Человек в своем добром пределе – чистое место, пригодное для того чтобы впустить в себя уж конечно не снова то, что он только что с себя счистил, а Того, ради Кого счищал. Керкегор: «Я служу Богу, но без властных полномочий. Моя задача: расчистить место, чтобы Бог на него сошел (приписка на полях к этой фразе в Рар. XI A 250, из бумаг 1855-го года: «Моя задача – не командуя очистить место, но страдая очистить место»). Так что легко видеть, почему я в совершенно буквальном смысле должен быть одиноким человеком, item – держать себя в слабости и хрупкости.
Потому что если бы тот, кто должен очистить место, пришел во главе, скажем, пары-другой батальонов – да, по-человечески говоря, это великолепно послужило бы очистке места, всего надежнее. Но тогда то, что призвано очистить место, само заняло бы место, заняло бы так много места, что Богу и некуда было бы войти. Моя задача очистить место – и я полицейский, если угодно. Но в этом мире дело обстоит так, что полиция приходит с силой и арестовывает других – высшая полиция приходит страдая и требует скорее чтобы ее саму арестовали». У Гоголя всё это не сказано с такой философской отчетливостью. Но по-своему сказано с той же силой.Их смерть не была самоубийством. Она была таким арестом, в котором они остановили, до вольной немощи, сами себя, чтобы хоть так, хоть на их одном месте прекратились сомнительные властные и подвластные жесты расшнурованного человека.
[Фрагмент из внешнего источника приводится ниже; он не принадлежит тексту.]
/-! #### The words of the host -/

theorem hostInstr_of_runs (w : OpWord) (h : (decodeWord w).HostCommand ∨ ∃ p, decodeWord w = .reserved p) :
    hostInstr w = some (decodeWord w) := by
  unfold hostInstr
  cases hw : decodeWord w with
  | setStrobe p l | sample p =>
    rw [hw] at h
    obtain h | ⟨q, h⟩ := h <;> cases h
  | detect p | read3 p | read6 p | read p | format st | reserved p => rfl

/-- The host command of a code of OP (30_encoding.md R51). -/
def Op.ofCode (c : BitVec 2) : Op :=
  if c = 0 then .detect else if c = 1 then .read3 else if c = 2 then .read6 else .read

theorem Op.code_ofCode (c : BitVec 2) : (Op.ofCode c).code = c := by
  revert c; decide

/-- A word whose bit 2 is clear is the host command of its low two bits, on the port of its bit 3 (30_encoding.md R51). -/
theorem decodeWord_command (w : OpWord) (h : w.getLsbD 2 = false) :
    decodeWord w = (Op.ofCode (w.extractLsb' 0 2)).command (portOfBit (w.getLsbD 3)) := by
  revert w; decide

/-- An idle block runs a word whose bit 2 is set not at all, or as the reserved word (R84). -/
theorem hostInstr_of_bit2 (w : OpWord) (h : w.getLsbD 2 = true) :
    hostInstr w = none ∨ hostInstr w = some (.reserved (portOfBit (w.getLsbD 3))) := by
  revert w; decide

theorem Op.command_hostCommand (o : Op) (p : Port) : (o.command p).HostCommand := by cases o <;> rfl

/-- An idle block uses up its host's move, whatever it is (log 1). -/
theorem State.takeMove_idle_cons (s : State) (m : HostMove) (rest : List HostMove) (hb : s.busy = false)
    (h : s.host = m :: rest) : s.takeMove = { s with host := rest } := by
  rw [s.takeMove_idle hb, h, List.tail_cons]

/-- An idle block runs a presented or called word that it runs at all by its meaning (R82, R84). -/
theorem step_idle_word (s : State) (w : OpWord) (rest : List HostMove) (hb : s.busy = false)
    (hh : s.host = .present w :: rest ∨ s.host = .call w :: rest)
    (hw : (decodeWord w).HostCommand ∨ ∃ p, decodeWord w = .reserved p) :
    step s = exec (decodeWord w) { s with host := rest } := by
  obtain ⟨m, hm, hh⟩ : ∃ m : HostMove, m.instr = hostInstr w ∧ s.host = m :: rest :=
    hh.elim (⟨.present w, rfl, ·⟩) (⟨.call w, rfl, ·⟩)
  have hinstr : s.move.instr = some (decodeWord w) := by rw [s.move_cons m rest hh, hm, hostInstr_of_runs w hw]
  rw [step_idle_some s _ hb hinstr, s.takeMove_idle_cons m rest hb hh]

/-- Settles O5: an idle block's step is exec of what the move presents or calls; a busy block's step is exec of the
micro-operation of its phase, then the sequencer's work. -/
theorem stepRunsTheFetchedOperation : Obligations.StepRunsTheFetchedOperation := by
  refine ⟨fun s w rest i hb hh hi hw => ?_, fun s st rest hb hh => ?_, fun s t hb hq hp ht => ?_, fun s t hb hq hp ht => ?_,
    fun s st hm => ?_, State.hostTurn_other⟩
  · subst hi
    exact step_idle_word s w rest hb hh hw
  · rw [step_format s st hb (s.move_cons _ rest hh), s.takeMove_idle_cons _ rest hb hh, exec_format]
  · cases ht
    exact step_busy_wr s hb hq hp
  · cases ht
    exact step_busy_rd s hb hq hp
  · rw [s.hostTurn_format st hm, exec_format]

/-! #### Placing an operation (log 13) -/

/-- Placing puts one move in front of the host's, and the step uses it up. -/
theorem State.place_takeMove (s : State) (i : Instr) : (s.place i).takeMove = { s.place i with host := s.host } := by
  cases i <;> rfl

theorem step_place_setStrobe (s : State) (p : Port) (l : Level) :
    step (s.place (.setStrobe p l)) = .next ((s.place (.setStrobe p l)).takeMove.strobe p l).afterStrobe := by
  cases l <;> exact step_busy_wr _ rfl rfl rfl

theorem step_place_sample (s : State) (p : Port) :
    step (s.place (.sample p)) = .next ((s.place (.sample p)).takeMove.sampleRead p).afterRead :=
  step_busy_rd (s.place (.sample p)) rfl rfl rfl

/-- A placed word is presented to an idle block, which runs it by its meaning. -/
theorem step_place_word (s : State) (i : Instr) (w : OpWord) (hw : encodeWord i = some w)
    (hi : i.HostCommand ∨ ∃ p, i = .reserved p) (hb : (s.place i).busy = false)
    (hh : (s.place i).host = .present w :: s.host) : step (s.place i) = exec i (s.place i).takeMove := by
  have hdec := decodeWord_of_encodeWord i w hw
  rw [s.place_takeMove i, step_idle_word (s.place i) w s.host hb (.inl hh) (hdec.symm ▸ hi), hdec]

/-- Settles O6: the placed move is used up; what it presents or calls is run by an idle block, and the sequencer of a busy
one stands at the placed micro-operation. -/
theorem placedOperationRunsNext : Obligations.PlacedOperationRunsNext := by
  intro s i
  refine ⟨s.place_takeMove i, ?_⟩
  cases i with
  | setStrobe p l =>
    intro t ht
    cases ht
    exact step_place_setStrobe s p l
  | sample p =>
    intro t ht
    cases ht
    exact step_place_sample s p
  | format st => exact step_format (s.place (.format st)) st rfl rfl
  | reserved p => exact step_place_word s _ _ rfl (.inr ⟨p, rfl⟩) rfl rfl
  | detect p | read3 p | read6 p | read p => exact step_place_word s _ _ rfl (.inl rfl) rfl rfl

/-! #### What the host may present -/

/-- Settles O8: exec of a command is acceptance, and an idle block runs a presented command by exec. -/
theorem idleBlockAcceptsCommands : Obligations.IdleBlockAcceptsCommands := by
  refine ⟨fun p s hb => ?_, fun s w rest hb hw hh => ?_⟩
  · simp only [exec_detect, exec_read3, exec_read6, exec_read, State.accept_idle _ p s hb]
    exact ⟨rfl, rfl, rfl, rfl⟩
  · have hdec := decodeWord_command w hw
    have hstep := step_idle_word s w rest hb (.inl hh) (.inl (hdec ▸ Op.command_hostCommand _ _))
    rw [hdec, exec_command, State.accept_idle _ _ { s with host := rest } hb] at hstep
    exact ⟨_, hstep, rfl, rfl, rfl, Op.code_ofCode _, rfl, rfl, rfl, rfl⟩

/-- A busy block's step beside a presented word is the one beside a host that waits (R83). -/
theorem step_busy_present (s : State) (w : OpWord) (rest : List HostMove) (hb : s.busy = true) :
    step { s with host := .present w :: rest } = step { s with host := .wait :: rest } := by
  rw [step_busy { s with host := .present w :: rest } hb rfl, step_busy { s with host := .wait :: rest } hb rfl]
  rfl

/-- Settles O9: a busy block uses up a presented word as it does a waiting, and acceptance leaves it alone. -/
theorem busyBlockAcceptsNothing : Obligations.BusyBlockAcceptsNothing := by
  refine ⟨step_busy_present, fun p s hb => ?_⟩
  simp only [exec_detect, exec_read3, exec_read6, exec_read, State.accept_busy _ p s hb, and_self]

/-- An idle block uses up a word whose bit 2 is set and does nothing more (R84). -/
theorem step_idle_otherWord (s : State) (w : OpWord) (rest : List HostMove) (hw : w.getLsbD 2 = true) (hb : s.busy = false)
    (hh : s.host = .present w :: rest) : step s = .next { s with host := rest } := by
  have hmove := s.move_cons _ rest hh
  have hinstr : s.move.instr = hostInstr w := by rw [hmove]; rfl
  rw [← s.takeMove_idle_cons _ rest hb hh]
  obtain h | h := hostInstr_of_bit2 w hw
  · exact step_idle_none s hb (by rw [hmove]; rfl) (hinstr.trans h)
  · rw [step_idle_some s _ hb (hinstr.trans h), exec_reserved]

/-- Settles O10: such a word names no operation an idle block runs, or the reserved one. -/
theorem otherWordsChangeNothing : Obligations.OtherWordsChangeNothing :=
  ⟨fun s w rest hw hb => step_idle_otherWord { s with host := .present w :: rest } w rest hw hb rfl,
    fun s w rest _ hb => step_busy_present s w rest hb, exec_reserved⟩

/-- Settles O11: a host that presents nothing leaves an idle block no operation to run. -/
theorem idleBlockIsStill : Obligations.IdleBlockIsStill := by
  refine ⟨fun s hfin => ?_, fun s rest hb hh => ?_⟩
  · obtain ⟨hb, hh⟩ := hfin
    have hmove : s.move = .wait := by rw [State.move, hh, List.headD_nil]
    rw [step_idle_none s hb (by rw [hmove]; rfl) (by rw [hmove]; rfl), s.takeMove_nil hh]
  · have hmove := s.move_cons _ rest hh
    rw [step_idle_none s hb (by rw [hmove]; rfl) (by rw [hmove]; rfl), s.takeMove_idle_cons _ rest hb hh]

/-- Settles O32: the step is the reset event, which keeps the surroundings and the lines' levels. -/
theorem resetAbandonsTheTransaction : Obligations.ResetAbandonsTheTransaction := by
  intro s rest hh
  refine ⟨_, step_reset s (s.move_cons _ rest hh), ?_⟩
  rw [s.takeMove_cons _ rest hh nofun]
  refine ⟨rfl, rfl, rfl, rfl, rfl, rfl, rfl, rfl, fun r => rfl, fun q => ?_⟩
  cases q <;> exact ⟨rfl, rfl, rfl⟩

/-! #### The bus access of a busy block's step -/

@[simp] theorem State.hostTurn_nextByte (p : Port) (s : State) : s.hostTurn.nextByte p = s.nextByte p :=
  State.nextByte_congr p s.hostTurn s s.hostTurn_answers s.hostTurn_trace

@[simp] theorem State.endOfSchedule_trace (s : State) : s.endOfSchedule.trace = s.trace := by
  unfold State.endOfSchedule
  split
  · split <;> rfl
  · rfl
  · rfl

/-- The sequencer's work after a read makes no bus access. -/
@[simp] theorem State.afterRead_trace (s : State) : s.afterRead.trace = s.trace := by
  unfold State.afterRead State.nextEntry
  split
  · split <;> simp
  · rfl

theorem step_busy_wr_trace (s t : State) (hb : s.busy = true) (hq : s.move.isQuiet = true) (hp : s.ph = .wr)
    (h : step s = .next t) : t.trace = s.trace ++ [.write (Config.code s.port (entry s.prog s.stepIx).1)] := by
  cases h.symm.trans (step_busy_wr s hb hq hp)
  simp

theorem step_busy_rd_trace (s t : State) (hb : s.busy = true) (hq : s.move.isQuiet = true) (hp : s.ph = .rd)
    (h : step s = .next t) : t.trace = s.trace ++ [.read s.port (s.nextByte s.port)] := by
  cases h.symm.trans (step_busy_rd s hb hq hp)
  simp

/-- A busy block's step is one bus access long (R86). -/
theorem step_busy_trace_length (s t : State) (hb : s.busy = true) (hq : s.move.isQuiet = true) (h : step s = .next t) :
    t.trace.length = s.trace.length + 1 := by
  cases hp : s.ph with
  | wr => simp [step_busy_wr_trace s t hb hq hp h]
  | rd => simp [step_busy_rd_trace s t hb hq hp h]

theorem step_trace_kept (s t : State) (h : step s = .next t) (hs : s.busy = false ∨ s.move.isQuiet = false) :
    t.trace = s.trace := by
  obtain ⟨-, rfl⟩ | ⟨hq, hb, -⟩ | ⟨hq, hb, -⟩ | ⟨-, -, ⟨o, p, rfl⟩ | ⟨st, -, rfl⟩ | rfl⟩ := step_cases s t h
  · simp
  · simp [hq, hb] at hs
  · simp [hq, hb] at hs
  · simp
  · simp
  · simp

/-- Settles O12: a busy block's phase says which access its step makes, and no other case of a step makes one. -/
theorem oneBusAccessAStep : Obligations.OneBusAccessAStep :=
  fun s t h => ⟨fun hb hq hp => step_busy_wr_trace s t hb hq hp h, fun hb hq hp => step_busy_rd_trace s t hb hq hp h,
    step_trace_kept s t h⟩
Если бы век услышал и понял своих пророков, история конечно сложилась бы иначе. Но их как раз не поняли. Им ничего не оставалось кроме как в меру сил, бессилием
показать другим – не как надо вести себя, а что лучше уж так вести себя, увести себя, чем продолжать сомнительное скольжение в сторону зловещей несвободы. 19-й век был веком социальных и исторических закономерностей. Они отдали жизнь за ближних в обоих смыслах этого предлога, и ради них и вместо них.Декабрь 1989
К «Третьей серии заметок о Достоевском» Григория Померанца (I. Неуловимый образ. II. Строение глубин)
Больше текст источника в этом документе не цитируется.